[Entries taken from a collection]
+--
/-- R195: in `DATA` with `sL > 0` and the packet's last word carried, the flush word leaves whatever the inputs
offer; nothing is accepted, and the inserter is ready for the next packet. -/
def Obligations.FlushWord : Prop :=
  ∀ s : State, s.fault = none → (inputsOf s).rst = false → violationOf s (inputsOf s) = none →
    s.st = .data → sLOf s.cfg.D s.sL ≠ 0 → s.carry.last = true → s.carry.slots.length = s.cfg.D →
    ∃ t, step s = .next t ∧ t.fault = none ∧ readySeen .req t = false ∧ readySeen .cmp t = false ∧
      t.carry = s.carry ∧ t.reqQ = s.reqQ ∧ t.cmpQ = s.cmpQ ∧
      (let w : PhyWord := ⟨false, true, s.carry.slots.drop (sLOf s.cfg.D s.sL) ++
          List.replicate (sLOf s.cfg.D s.sL) ⟨0, noneEnabled⟩⟩
       (t.out.bind (·.phy)).map seen = some (seen w) ∧
       ((inputsOf s).ready = true → t.st = .header ∧ t.sent.map seen = s.sent.map seen ++ [seen w]) ∧
       ((inputsOf s).ready = false → t.st = .data ∧ t.sent = s.sent))

/-- R195: under the invariant, and without a recorded violation (R250), a flush word holds at least one dword. -/
def Obligations.FlushWordIsNotEmpty : Prop :=
  ∀ s : State, s.Inv → s.fault = none → s.st = .data → sLOf s.cfg.D s.sL ≠ 0 → s.carry.last = true →
    ∃ x ∈ flush s.cfg.D (sLOf s.cfg.D s.sL) s.carry, x.be = allEnabled

/-- R198, R23, R24, R25: a step without a transfer on `phy_out`, in which no contract violation is recorded (R250),
changes no register of the inserter and emits nothing. -/
def Obligations.NoTransferNoChange : Prop :=
  ∀ s t : State, step s = .next t → (inputsOf s).rst = false → t.fault = none →
    ((inputsOf s).ready = false ∨ (t.out.bind (·.phy)) = none) →
    t.st = s.st ∧ t.cnt = s.cnt ∧ t.sL = s.sL ∧ t.carry = s.carry ∧ t.sent = s.sent

/-- R198, R52: an offered output word does not change while it waits, as far as a consumer may read it. -/
def Obligations.OfferedWordWaitsUnchanged : Prop :=
  ∀ (s t u : State) (w : PhyWord), step s = .next t → step t = .next u → (inputsOf s).rst = false →
    (inputsOf t).rst = false → u.fault = none → (inputsOf s).ready = false →
    t.out.bind (·.phy) = some w → (u.out.bind (·.phy)).map seen = some (seen w)

/-- R196: `o.first` is 1 exactly on header word 0. -/
def Obligations.FirstMarksHeaderWordZero : Prop :=
  ∀ (s t : State) (w : PhyWord), step s = .next t → t.fault = none → t.out.bind (·.phy) = some w →
    (w.first = true ↔ s.st = .header ∧ cntOf s.cfg.D s.cnt = 0)

/-- R23: the initial state and the transitions of `st`. Each is taken with the transfer of an output word: `DATA`
and `HEADER` go to `HEADER` with `o.last = 1`, in `HEADER` only on the last header word; with `o.last = 0`, `DATA`
stays, and `HEADER` stays on a header word that is not the last one and goes to `DATA` on the last one. Without a
transfer `st` does not change. The premise `t.fault = none` is R250's: nothing is claimed of a step in which a
contract violation is recorded. -/
def Obligations.PhaseTransitions : Prop :=
  (∀ p : Params, (State.resetFor p).st = .header) ∧
  ∀ s t : State, step s = .next t → (inputsOf s).rst = false → t.fault = none →
    (((inputsOf s).ready = false ∨ t.out.bind (·.phy) = none) → t.st = s.st) ∧
    ∀ w : PhyWord, t.out.bind (·.phy) = some w → (inputsOf s).ready = true →
      (w.last = true → t.st = .header ∧
        (s.st = .header →
          headerWords s.cfg.D (headerSize (rawOf (inputsOf s) s).fmt) ≤ cntOf s.cfg.D s.cnt + 1)) ∧
      (w.last = false → s.st = .data → t.st = .data) ∧
      (w.last = false → s.st = .header →
        if cntOf s.cfg.D s.cnt + 1 < headerWords s.cfg.D (headerSize (rawOf (inputsOf s) s).fmt) then
          t.st = .header ∧ t.cnt = s.cnt + 1
        else t.st = .data ∧ t.cnt = 0)

/-- R22: the carry register takes the slots and `last` of every input word transferred, and nothing else, in every
step in which no contract violation is recorded (R250). -/
def Obligations.CarryTakesEveryAcceptedWord : Prop :=
  ∀ s t : State, step s = .next t → (inputsOf s).rst = false → t.fault = none →
    t.carry =
      if (inputsOf s).req.valid = true ∧ readySeen .req t = true then
        ⟨(rawReq s.cfg (inputsOf s).req).slots, (inputsOf s).req.last⟩
      else if (inputsOf s).cmp.valid = true ∧ readySeen .cmp t = true then
        ⟨(rawCmp s.cfg (inputsOf s).cmp).slots, (inputsOf s).cmp.last⟩
      else s.carry

/-- R281: a step that offers no output word is one in which the selected source offers no input word. -/
def Obligations.OnlyAMissingInputWordStalls : Prop :=
  ∀ s t : State, step s = .next t → (inputsOf s).rst = false → t.fault = none →
    t.out.bind (·.phy) = none → (rawOf (inputsOf s) s).valid = false

/-- The frame of every operation: what a step that runs it leaves unchanged. The instance never changes. The words
emitted stay. The inserter's registers change only with a transfer on `phy_out`, the carry register and the queues
only with a transfer on an input, the policy's state only when the grant was idle, and a stream that is not
selected keeps its place in its packet. -/
def Obligations.OperationFrame : Prop :=
  ∀ (i : Instr) (s t : State), exec i s = .next t → (inputsOf s).rst = false → t.fault = none →
    t.cfg = s.cfg ∧ t.env = s.env.tail ∧ t.time = s.time + 1 ∧ s.sent <+: t.sent ∧
    t.sent.length ≤ s.sent.length + 1 ∧
    (((inputsOf s).ready = false ∨ t.out.bind (·.phy) = none) →
      t.st = s.st ∧ t.cnt = s.cnt ∧ t.sL = s.sL ∧ t.sent = s.sent) ∧
    (readySeen .req t = false → t.reqQ = s.reqQ ∧ t.monReq.inPacket = s.monReq.inPacket ∧
      t.monReq.wordsSeen = s.monReq.wordsSeen ∧ t.monReq.params = s.monReq.params) ∧
    (readySeen .cmp t = false → t.cmpQ = s.cmpQ ∧ t.monCmp.inPacket = s.monCmp.inPacket ∧
      t.monCmp.wordsSeen = s.monCmp.wordsSeen ∧ t.monCmp.params = s.monCmp.params) ∧
    (readySeen .req t = false → readySeen .cmp t = false → t.carry = s.carry) ∧
    (s.grant ≠ .idle → t.policy = s.policy)

/-- R69, U11: the `dat` of a read request's word is ignored: two steps that differ only in it show the consumer and
the producers the same, and leave the same sequencing state, whether the word is taken in the step or waits. -/
def Obligations.ReadPayloadIsIgnored : Prop :=
  ∀ (inp : Inputs) (s t : State) (dat : List Dword),
    let inp' : Inputs := { inp with req := { inp.req with dat := dat } }
    inp.req.we = false → inp.rst = false → violationOf s inp = none → violationOf s inp' = none →
    cycle inp s = .next t → t.fault = none → ∃ t', cycle inp' s = .next t' ∧ SameRun t t'

/-- R69, R147, U11: the same of an error completion's word. -/
def Obligations.ErrorCompletionPayloadIsIgnored : Prop :=
  ∀ (inp : Inputs) (s t : State) (dat : List Dword),
    let inp' : Inputs := { inp with cmp := { inp.cmp with dat := dat } }
    inp.cmp.err = true → inp.rst = false → violationOf s inp = none → violationOf s inp' = none →
    cycle inp s = .next t → t.fault = none → ∃ t', cycle inp' s = .next t' ∧ SameRun t t'

/-! ## Steps -/

/-- A step runs the decoded operation: where the bit string of the opcode table decodes to a packet that is well
formed and that the instance can be given, the next step of the machine with that packet loaded is the operation's
meaning there. -/
def Obligations.StepRunsTheDecodedOperation : Prop :=
  ∀ (s : State) (nbits w : Nat) (k : Packet), decodeTablePacket nbits w = some k →
    k.op.wellFormed = true → admits s.cfg k.op = true →
      step (s.withFetchWord nbits w) = exec k.op (s.withFetchWord nbits w)

/-- R231: in every state a step is the whole-step function under the step's inputs, whichever operation it runs. -/
def Obligations.StepIsTheWholeStepFunction : Prop :=
  ∀ s : State, step s = cycle (inputsOf s) s

/-- R6, R31: no step changes the instance's parameters. They are fixed at elaboration and no behaviour of a run, so
the statement has no premise on `fault`. -/
def Obligations.ParametersNeverChange : Prop :=
  ∀ s t : State, step s = .next t → t.cfg = s.cfg

/-- R239: a quiescent state (read as log entry 20 says) emits nothing, accepts nothing and keeps every register. -/
def Obligations.QuiescentStepIsIdle : Prop :=
  ∀ s : State, s.quiescent → (inputsOf s).rst = false →
    ∃ t, step s = .next t ∧ t.out = some ⟨false, false, none⟩ ∧ t.st = s.st ∧ t.cnt = s.cnt ∧ t.sL = s.sL ∧
      t.carry = s.carry ∧ t.grant = s.grant ∧ t.policy = s.policy ∧ t.fault = none ∧ t.sent = s.sent ∧
      t.reqQ = s.reqQ ∧ t.cmpQ = s.cmpQ
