-- ==== Sys2Proof/Laws/Decode.lean ====
section
/-! SUPPORT. What the field helpers, the opcode map and the decoder give: the bits of a placed field, the codes of a
request's kind, the match values of the six kinds, and the decoders in terms of the one header decoder. -/

namespace Sys2Proof

/-- The bits of a placed field. -/
theorem getLsbD_putField {n : Nat} (lo : Nat) (v : BitVec n) (k : Nat) :
    (putField lo v).getLsbD k = (decide (k < 32) && (decide (lo ≤ k) && v.getLsbD (k - lo))) := by
  simp only [putField, BitVec.getLsbD_shiftLeft, BitVec.getLsbD_setWidth]
  by_cases h : k < 32
  · have h3 : k - lo < 32 := by omega
    by_cases h2 : k < lo
    · simp [h2]
    · simp [h, h3, h2, Nat.le_of_not_lt h2]
  · simp [h]

/-- The bits of a field that is read. -/
theorem getLsbD_getField (lo n : Nat) (d : Dword) (k : Nat) :
    (getField lo n d).getLsbD k = (decide (k < n) && d.getLsbD (lo + k)) := by
  simp [getField, BitVec.getLsbD_extractLsb']

/-- The match values and the mask of the six kinds, as R96 lists them. -/
theorem opcodeMap_eq :
    opcodeMap =
      [⟨.mrd32, 0x00000000#32, 0x7F000000#32⟩, ⟨.mwr32, 0x40000000#32, 0x7F000000#32⟩,
       ⟨.mrd64, 0x20000000#32, 0x7F000000#32⟩, ⟨.mwr64, 0x60000000#32, 0x7F000000#32⟩,
       ⟨.cpl, 0x0A000000#32, 0x7F000000#32⟩, ⟨.cpld, 0x4A000000#32, 0x7F000000#32⟩] := by decide

/-- `length` does not reach the kind's bits. -/
theorem encodeDw0_and_kindMask (k : Kind) (len : BitVec 10) : encodeDw0 k len &&& kindMask = kindPattern k := by
  have hl : putField headerLayout.lengthLo len &&& kindMask = 0#32 := by
    apply BitVec.eq_of_getLsbD_eq
    intro j hj
    rw [BitVec.getLsbD_and, getLsbD_putField]
    by_cases h : j < 10
    · have hm : kindMask.getLsbD j = false := by interval_cases j <;> decide
      simp [hm]
    · rw [BitVec.getLsbD_of_ge len (j - headerLayout.lengthLo) (by simpa [headerLayout] using h)]
      simp
  have hk : kindPattern k &&& kindMask = kindPattern k := by cases k <;> decide
  rw [encodeDw0, show ∀ a b c : Dword, (a ||| b) &&& c = (a &&& c) ||| (b &&& c) from
    fun a b c => by ext j; simp [Bool.and_or_distrib_right], hk, hl]
  simp

/-- A header dword 0 the encoder makes is of its kind. -/
@[simp] theorem kindOf_encodeDw0 (k : Kind) (len : BitVec 10) : kindOf (encodeDw0 k len) = some k := by
  have h : ∀ row ∈ opcodeMap, rowMatches (encodeDw0 k len) row = (kindPattern k == row.pattern) := by
    intro row hr
    obtain ⟨k', -, rfl⟩ := List.mem_map.mp hr
    simp only [rowMatches, encodeDw0_and_kindMask]
  have hf : opcodeMap.find? (rowMatches (encodeDw0 k len)) =
      opcodeMap.find? fun row => kindPattern k == row.pattern := List.find?_congr h
  rw [kindOf, hf]
  cases k <;> decide

/-- `decode` in terms of the header decoder. -/
theorem decode_of_header {ds rest : List Dword} {h : HeaderFields} (hd : decodeHeader ds = .ok (h, rest)) :
    decode ds = .ok (operation h, rest) := by simp [decode, hd]

/-- `decodePacket` in terms of the TLP decoder. -/
theorem decodePacket_of_tlp {ds rest : List Dword} {t : DecodedTlp} (hd : decodeTlp ds = .ok (t, rest)) :
    decodePacket ds = .ok (⟨operation t.header, t.payload⟩, rest) := by simp [decodePacket, hd]

/-- `decodeTlp` splits the payload off what follows the header. -/
theorem decodeTlp_of_header {ds data rest : List Dword} {h : HeaderFields}
    (hd : decodeHeader ds = .ok (h, data ++ rest)) (hn : data.length = (operation h).payloadDwords) :
    decodeTlp ds = .ok (⟨h, data⟩, rest) := by simp [decodeTlp, hd, ← hn]

namespace Machine

/-- R123's `fmt = {we, is64}`. -/
theorem formatReq_fmt (r : ReqIn) : (formatReq r).fmt = BitVec.ofBool r.we ++ BitVec.ofBool (is64 r.adr) := by
  simp only [formatReq, kindOfReq]
  cases r.we <;> cases is64 r.adr <;> rfl

/-- `type` is the one of memory requests (R121). -/
theorem formatReq_type (r : ReqIn) : (formatReq r).type = 0#5 := by
  simp only [formatReq, kindOfReq]
  cases r.we <;> cases is64 r.adr <;> rfl

/-- A request has four header dwords exactly when its address is a 64-bit one (R187). -/
theorem headerSize_formatReq (r : ReqIn) : headerSize (formatReq r).fmt = if is64 r.adr then 4 else 3 := by
  simp only [formatReq, kindOfReq]
  cases r.we <;> cases is64 r.adr <;> rfl

/-- A completion has three (R187). -/
theorem headerSize_formatCmp (c : CmpIn) : headerSize (formatCmp c).fmt = 3 := by
  simp only [formatCmp, kindOfCmp]
  cases c.err <;> rfl

end Machine

end Sys2Proof
end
+--
Exercise description
The answer is the run of lines above from the line containing "s.quiescent → (inputsOf s).rst = false →" through the line containing "namespace Sys2Proof", copied exactly and alone.

Task result
  ∀ s : State, s.quiescent → (inputsOf s).rst = false →
    ∃ t, step s = .next t ∧ t.out = some ⟨false, false, none⟩ ∧ t.st = s.st ∧ t.cnt = s.cnt ∧ t.sL = s.sL ∧
      t.carry = s.carry ∧ t.grant = s.grant ∧ t.policy = s.policy ∧ t.fault = none ∧ t.sent = s.sent ∧
      t.reqQ = s.reqQ ∧ t.cmpQ = s.cmpQ
-- ==== Sys2Proof/Laws/Decode.lean ====
section
/-! SUPPORT. What the field helpers, the opcode map and the decoder give: the bits of a placed field, the codes of a
request's kind, the match values of the six kinds, and the decoders in terms of the one header decoder. -/

namespace Sys2Proof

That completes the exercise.